Gooch’s failure to engage is constantly reflected in language that merely limps along. Sentences like this are typical: “Staying, otherwise, mostly to herself, O’Connor expressed her inner life through her birds.” Or, writing of the novel Wise Blood, completed as she was feeling the first symptoms of the disease that would eventually kill her: “Now reflecting physical pain, and compunction, her novel was growing doubly deep, and far more ambitious.” Even Maslin notes that Flannery “lacks the dimension of strong literary criticism.”

The one theme Gooch seems to circle back to over the course of the biography is his belief that O’Connor’s fiction was fueled by a fear of death. While it is true that many of her characters meet violent and untimely ends, death is hardly the point. O’Connor was less fearful of death than she was of pride. Her stories obsess about individuals—from progressive intellectuals to angry widows—who seek to control their fates, rebelling against not only death but creaturehood itself.

A much richer vein for Gooch to mine would have been O’Connor’s awareness of her own fiercely self-protective nature. Unlovely and ill, a brilliant intellectual trapped in a provincial backwater, O’Connor had plenty of reasons for creating an aggressive persona, sharp-tongued yet evasive. More important, as even some admirers admit, O’Connor’s narrative voice occasionally descends into a certain harshness of judgment that undercuts the complexity of her characters. Gooch probes the outskirts of her persona and presence as narrator, noting that O’Connor was capable of satirizing herself in characters like Julian from “Everything That Rises Must Converge” and Joy/Hulga in “Good Country People,” but he never penetrates to the core of the problem.

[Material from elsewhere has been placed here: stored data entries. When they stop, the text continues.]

-- ==== Sys2Proof/Machine/Compare.lean ====
section
/-! DEFINITION. Compare and predicate instructions (R157, R158). -/

namespace Sys2Proof.Machine

/-- COMB (R158). -/
def combine (c : Comb) (old t : Bool) : Bool :=
  match c with
  | .set => t
  | .and => old && t
  | .or => old || t

/-- REL of two values of N bits (R158). -/
def relOfN (r : Rel) (sgn : Bool) (n x y : Nat) : Bool :=
  relInt r (if sgn then signedOf n x else (x % 2 ^ n : Nat)) (if sgn then signedOf n y else (y % 2 ^ n : Nat))

/-- Two sources compared and the write of k[OPD] (R158). -/
def compareTwo (zx : Bool) (f : Nat → Nat → Nat → Bool) (o : Ops) (m : CmpMod) (s : State) : Body :=
  onReady o false s
    (let a := readSrcW o.a zx m.w s
     let b := readSrcW o.b zx m.w a.2
     let n := aluWidth m.w
     .fin (writePred o.d (combine m.comb (readPred o.d s) (f n (a.1.toNat % 2 ^ n) (b.1.toNat % 2 ^ n))) b.2) none)

/-- A constraint joins the region (R323). -/
def addCon (s : State) (x : Con) : State :=
  updCurCore s (fun c => { c with region := c.region.map (fun r => { r with cons := r.cons ++ [x] }) })

/-- CMP of a tagged value against an untagged one records a constraint; of two tagged values it pins both (R323). -/
def noteCmp (o : Ops) (m : CmpMod) (s0 s : State) : State :=
  let a := readSrcW o.a false m.w s0
  let b := readSrcW o.b false m.w a.2
  let n := aluWidth m.w
  let out := relOfN m.rel m.sgn n a.1.toNat b.1.toNat
  match tagOf s0 o.a, tagOf s0 o.b with
  | some (k, c), none => addCon s { slot := k, c := c, left := true, rel := m.rel, sgn := m.sgn, w := m.w, b := b.1, out := out }
  | none, some (k, c) => addCon s { slot := k, c := c, left := false, rel := m.rel, sgn := m.sgn, w := m.w, b := a.1, out := out }
  | some (j, _), some (k, _) => pinSlot (pinSlot s j) k
  | none, none => s

/-- CMP would record a seventeenth constraint (R324). -/
def cmpOverflow (o : Ops) (s : State) : Bool :=
  match (curCore s).region with
  | some r => decide (16 ≤ r.cons.length) && ((tagOf s o.a).isSome != (tagOf s o.b).isSome)
  | none => false

/-- The region of the stream that issues overflows its limits (R327, R332): nothing of it is kept, and its stream waits
until the region runs again. -/
def overflowRegion (s : State) : State :=
  updCurCore s (fun c => { c with region := c.region.map (fun r =>
    { r with reads := [], stores := [], slots := [], cons := [], held := [], tags := [], overflow := true }) })

/-- The overflow of an ordered task aborts it, and its next run is irrevocable (R332). -/
def overflowOrdered (s : State) : State :=
  let b := curBerth s
  abortRun (updGraph s b.gid (fun g => setOrd g b.task (fun x => { x with irrev := true }))) b.gid b.task

/-- A capacity overflow of the stream that issues (R327, R332). -/
def overflowBody (s : State) : Body :=
  match (curCore s).region with
  | some r => if r.implicit then .ended (overflowOrdered s) else .hold (overflowRegion s) .commit 0
  | none => .hold s .commit 0

def cmpBody (o : Ops) (m : CmpMod) (_ : Phase) (s : State) : Body :=
  if (queueWait o false s).isNone && cmpOverflow o s then overflowBody s
  else (compareTwo false (fun n x y => relOfN m.rel m.sgn n x y) o m s).andThen (noteCmp o m s)
def execCmp (o : Ops) (m : CmpMod) (s : State) : Host.Outcome State Fault Refusal :=
  issue (.cmp o m) o .both false (cmpBody o m) s

def tstBody (o : Ops) (m : CmpMod) (_ : Phase) (s : State) : Body :=
  compareTwo true (fun _ x y => decide (x &&& y = 0) == decide (m.rel = .eq)) o m s
def execTst (o : Ops) (m : CmpMod) (s : State) : Host.Outcome State Fault Refusal :=
  issue (.tst o m) o .both false (tstBody o m) s

def pandBody (o : Ops) (_ : Phase) (s : State) : Body := .fin (writePred o.d (readPred o.a s && readPred o.b s) s) none
def execPand (o : Ops) (s : State) : Host.Outcome State Fault Refusal := issue (.pand o) o .both false (pandBody o) s

def porBody (o : Ops) (_ : Phase) (s : State) : Body := .fin (writePred o.d (readPred o.a s || readPred o.b s) s) none
def execPor (o : Ops) (s : State) : Host.Outcome State Fault Refusal := issue (.por o) o .both false (porBody o) s

def pxorBody (o : Ops) (_ : Phase) (s : State) : Body :=
  .fin (writePred o.d (Bool.xor (readPred o.a s) (readPred o.b s)) s) none
def execPxor (o : Ops) (s : State) : Host.Outcome State Fault Refusal := issue (.pxor o) o .both false (pxorBody o) s

def pnotBody (o : Ops) (_ : Phase) (s : State) : Body := .fin (writePred o.d (!readPred o.a s) s) none
def execPnot (o : Ops) (s : State) : Host.Outcome State Fault Refusal := issue (.pnot o) o .both false (pnotBody o) s

def pmovBody (o : Ops) (_ : Phase) (s : State) : Body := .fin (writePred o.d (readPred o.a s) s) none
def execPmov (o : Ops) (s : State) : Host.Outcome State Fault Refusal := issue (.pmov o) o .both false (pmovBody o) s

/-- PTOS waits for room in a queue it writes (R75). -/
def ptosBody (o : Ops) (_ : Phase) (s : State) : Body :=
  onReady o false s (.fin (writeDst o.d (if readPred o.a s then 1 else 0) s) none)
def execPtos (o : Ops) (s : State) : Host.Outcome State Fault Refusal := issue (.ptos o) o .both false (ptosBody o) s

end Sys2Proof.Machine
end

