-- ==== Sys2Proof/Machine/Launch.lean ====
section
/-! DEFINITION. Launching (R40 to R45, R63, R142): launch packets, their queues, the checks of packet and graph, admission,
reports, and the instruction LAUNCH. -/

namespace Sys2Proof.Machine

/- The dispatcher's own reads and writes (R44, R63). -/

/-- The translation station through which the dispatcher reaches descriptors, reports and save slots: the spec names none (DESIGN
CHOICE, log entry 28). -/
def dispStation : Nat := 0

/-- The pieces of a GLB range with their tiers, none where an address of it is not canonical or faults, or where its device may not
be addressed. -/
def dispPieces (s : State) (pasid : BitVec 20) (va n : Nat) (nd : Need) : Option (List (Nat × Nat × Nat)) :=
  if 2 ^ 48 < va + n then none
  else
    match translateAll s dispStation pasid nd (pageCuts (n / 4096 + 2) va n) with
    | .error _ => none
    | .ok l =>
      let ps := l.map (fun p => (p.1, if p.1 = 3 then p.2.1 else tierFlat p.1 p.2.1, p.2.2))
      if farBad s ps then none else some ps

/-- The pieces that lie on this device or in the host's memory. -/
def herePieces (l : List (Nat × Nat × Nat)) : List (Nat × Nat) := (l.filter (fun p => p.1 ≠ 3)).map (·.2)

/-- n bytes of a GLB range: none where they cannot be read or a granule is uncorrectable. A peer's bytes are free values. -/
def dispBytes (s : State) (pasid : BitVec 20) (va n : Nat) : Option (List Byte) :=
  match dispPieces s pasid va n { rd := true } with
  | none => none
  | some ps => if (granules (herePieces ps)).any (isBad s) then none else some (placeBytes s ps)

/-- Bytes written to a GLB range: none where it cannot be written or a granule is uncorrectable. Those on a page of a peer leave for it,
in the operations named, which belong to no task (R63, R168). -/
def dispSend (s : State) (pasid : BitVec 20) (va : Nat) (bs : List Byte) : Option (State × List Nat) :=
  match dispPieces s pasid va bs.length { wr := true } with
  | none => none
  | some ps =>
    if (granules (herePieces ps)).any (isBad s) then none
    else
      let l := ps.zip (dealOut (ps.map (·.2)) bs |>.map (·.2))
      some (sendPieces { core := noCore } pasid .plain (l.foldl (fun t p => if p.1.1 = 3 then t
        else noteDirty { t with mem := wrBytes t.mem p.1.2.1 p.2 } p.1.2.1 p.2.length) s) va l)

/-- A write of the context-save engine. What goes to a page of a peer is not awaited (DESIGN CHOICE, log entry 28). -/
def dispWrite (s : State) (pasid : BitVec 20) (va : Nat) (bs : List Byte) : Option State :=
  (dispSend s pasid va bs).map (fun x => forgetRops x.1 x.2)

/-- The completions that the dispatcher remembers (R45). A packet that never came to its checks (reason 15) is none of them (DEDUCED, log
entry 76). -/
def noteDone (s : State) (gid code : Nat) : State := { s with fw := { s.fw with done := ((gid, code) :: s.fw.done).take 4096 } }

/- Reports (R63). -/

/-- The 32 bytes of a residency report or completion record, DONE the last of them (R63). -/
def reportBytes (gid ltag kind reason code count wall aux faults : Nat) : List Byte :=
  leBytes 4 gid ++ leBytes 4 ltag ++ leBytes 1 kind ++ leBytes 1 reason ++ leBytes 2 code ++ leBytes 4 count
    ++ leBytes 8 wall ++ leBytes 4 aux ++ leBytes 2 (min faults 0xFFFF) ++ leBytes 1 0 ++ leBytes 1 1

/-- A report has been written, and VECTOR is signalled, or it was dropped, with DROP and REPORT_DROPPED (R42, R63). Written or dropped, a
completion is then remembered (R45, R63, R64). -/
def endReport (s : State) (p : RepPend) (written : Bool) : State :=
  let s1 :=
    if written then (if (ctxOf s p.ctx).irqen then { s with msix := (ctxOf s p.ctx).vector.toNat :: s.msix } else s)
    else
      deviceRec (setCtx s p.ctx { ctxOf s p.ctx with drop := true }) 0x0607 11 0
        (leBytes 4 p.gid ++ leBytes 1 p.kind ++ leBytes 1 0 ++ leBytes 2 (if p.kind = 2 then p.code else 0))
  if p.done then noteDone s1 p.gid p.code else s1

/-- The report p is written; on a page of a peer it is on its way until it has been performed there (R63, R168). A copy goes back to the
endpoint of a rack scheduler that sent the packet. -/
def putReport (s : State) (rack : Option Nat) (pasid : BitVec 20) (va : Nat) (p : RepPend) (bs : List Byte) : State :=
  let s1 := match dispSend s pasid va bs with
    | none => endReport s p false
    | some (t, []) => endReport t p true
    | some (t, ops) => { t with repPend := t.repPend ++ [{ p with ops := ops }] }
  match rack with
  | some e => { s1 with net := { s1.net with reports := (e, bs) :: s1.net.reports } }
  | none => s1

/-- A report on its way ends when all its bytes have been performed at the peer, or some never will be (R63). -/
def settleReport (s : State) (p : RepPend) : State :=
  let t := forgetRops { s with repPend := s.repPend.filter (· != p) } p.ops
  if (chunkLost s { ops := p.ops }).isSome then endReport t p false
  else if p.ops.all (fun id => (findRop s id).any (·.perf)) then endReport t p true
  else s
def settleReports (s : State) : State := s.repPend.foldl settleReport s

/-- The completion record of a GID is on its way to a peer: the GID is pending still (R64; DEDUCED, log entry 34). -/
def onItsWay (s : State) (gid : Nat) : Bool := s.repPend.any (fun p => p.done && p.gid == gid)

/-- The fields of a packet (R40). -/
def pkGid (p : List Byte) : Nat := leAt p 0x08 4
def pkPasid (p : List Byte) : BitVec 20 := BitVec.ofNat 20 (leAt p 0x0C 4)
def pkCaddr (p : List Byte) : Nat := leAt p 0x28 8
def pkSave (p : List Byte) : Nat := leAt p 0x30 8
def pkNpre (p : List Byte) : Nat := leAt p 0x12 2
def pkFlags (p : List Byte) : Nat := leAt p 0x11 1
def pkPre (p : List Byte) : List Nat := (List.range (min 4 (pkNpre p))).map (fun i => leAt p (0x18 + 4 * i) 4)

/-- What a rejection takes from a packet or from the graph that was admitted (R40, R43). -/
structure Rejected where
  ctx : Nat
  rack : Option Nat
  pasid : BitVec 20
  caddr : Nat
  gid : Nat
  ltag : Nat

/-- A rejection (R43, R44): a completion record with CODE 0x0604, or DROP and a device record where CADDR names no report area. done: the
dispatcher remembers it. -/
def rejectAt (s : State) (x : Rejected) (reason : Nat) (done : Bool) : State :=
  if x.caddr = 0 ∨ x.caddr % 64 ≠ 0 then
    let s1 := deviceRec (setCtx s x.ctx { ctxOf s x.ctx with drop := true }) 0x0604 11 0 (leBytes 1 reason)
    if done then noteDone s1 x.gid 0x0604 else s1
  else
    putReport s x.rack x.pasid (x.caddr + 0x20) { ctx := x.ctx, gid := x.gid, kind := 2, code := 0x0604, done := done }
      (reportBytes x.gid x.ltag 2 reason 0x0604 0 s.wall 0xFFFFFFFF 0)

In contrast to, say, Janet Maslin’s outright ideological animosity, Gooch comes across as a passive-aggressive Rayber. He rarely pauses for sustained evaluation but insinuates his criticisms in passing. You have to look carefully to catch phrases like “extreme theology” and “Jansenist aspect,” “a simple view of communism as evil” and “sexuality sublimated in religious expression.”

Gooch quotes the Southern writer Andrew Lytle, who said that at the Iowa Writers’ Workshop O’Connor “scared the boys to death with her irony.” Reading Flannery, it is hard not to wonder why Gooch isn’t more scared.

For decades would-be biographers deferred to O’Connor’s friend and confidant Sally Fitzgerald, who died in 2000 with her own O’Connor book unfinished. So here we are, nearly half a century after O’Connor’s death, awaiting the major biography she deserves. In the meantime, there is the strand on O’Connor in Paul Elie’s excellent braided narrative, The Life You Save May Be Your Own (which also covers Dorothy Day, Thomas Merton, and Walker Percy). And there are always O’Connor’s letters, collected in The Habit of Being. They don’t tell the whole story, but they tell most of it, with an honesty and compassion that take us beyond the persona to a writer who believed she had answered a call that came from outside herself.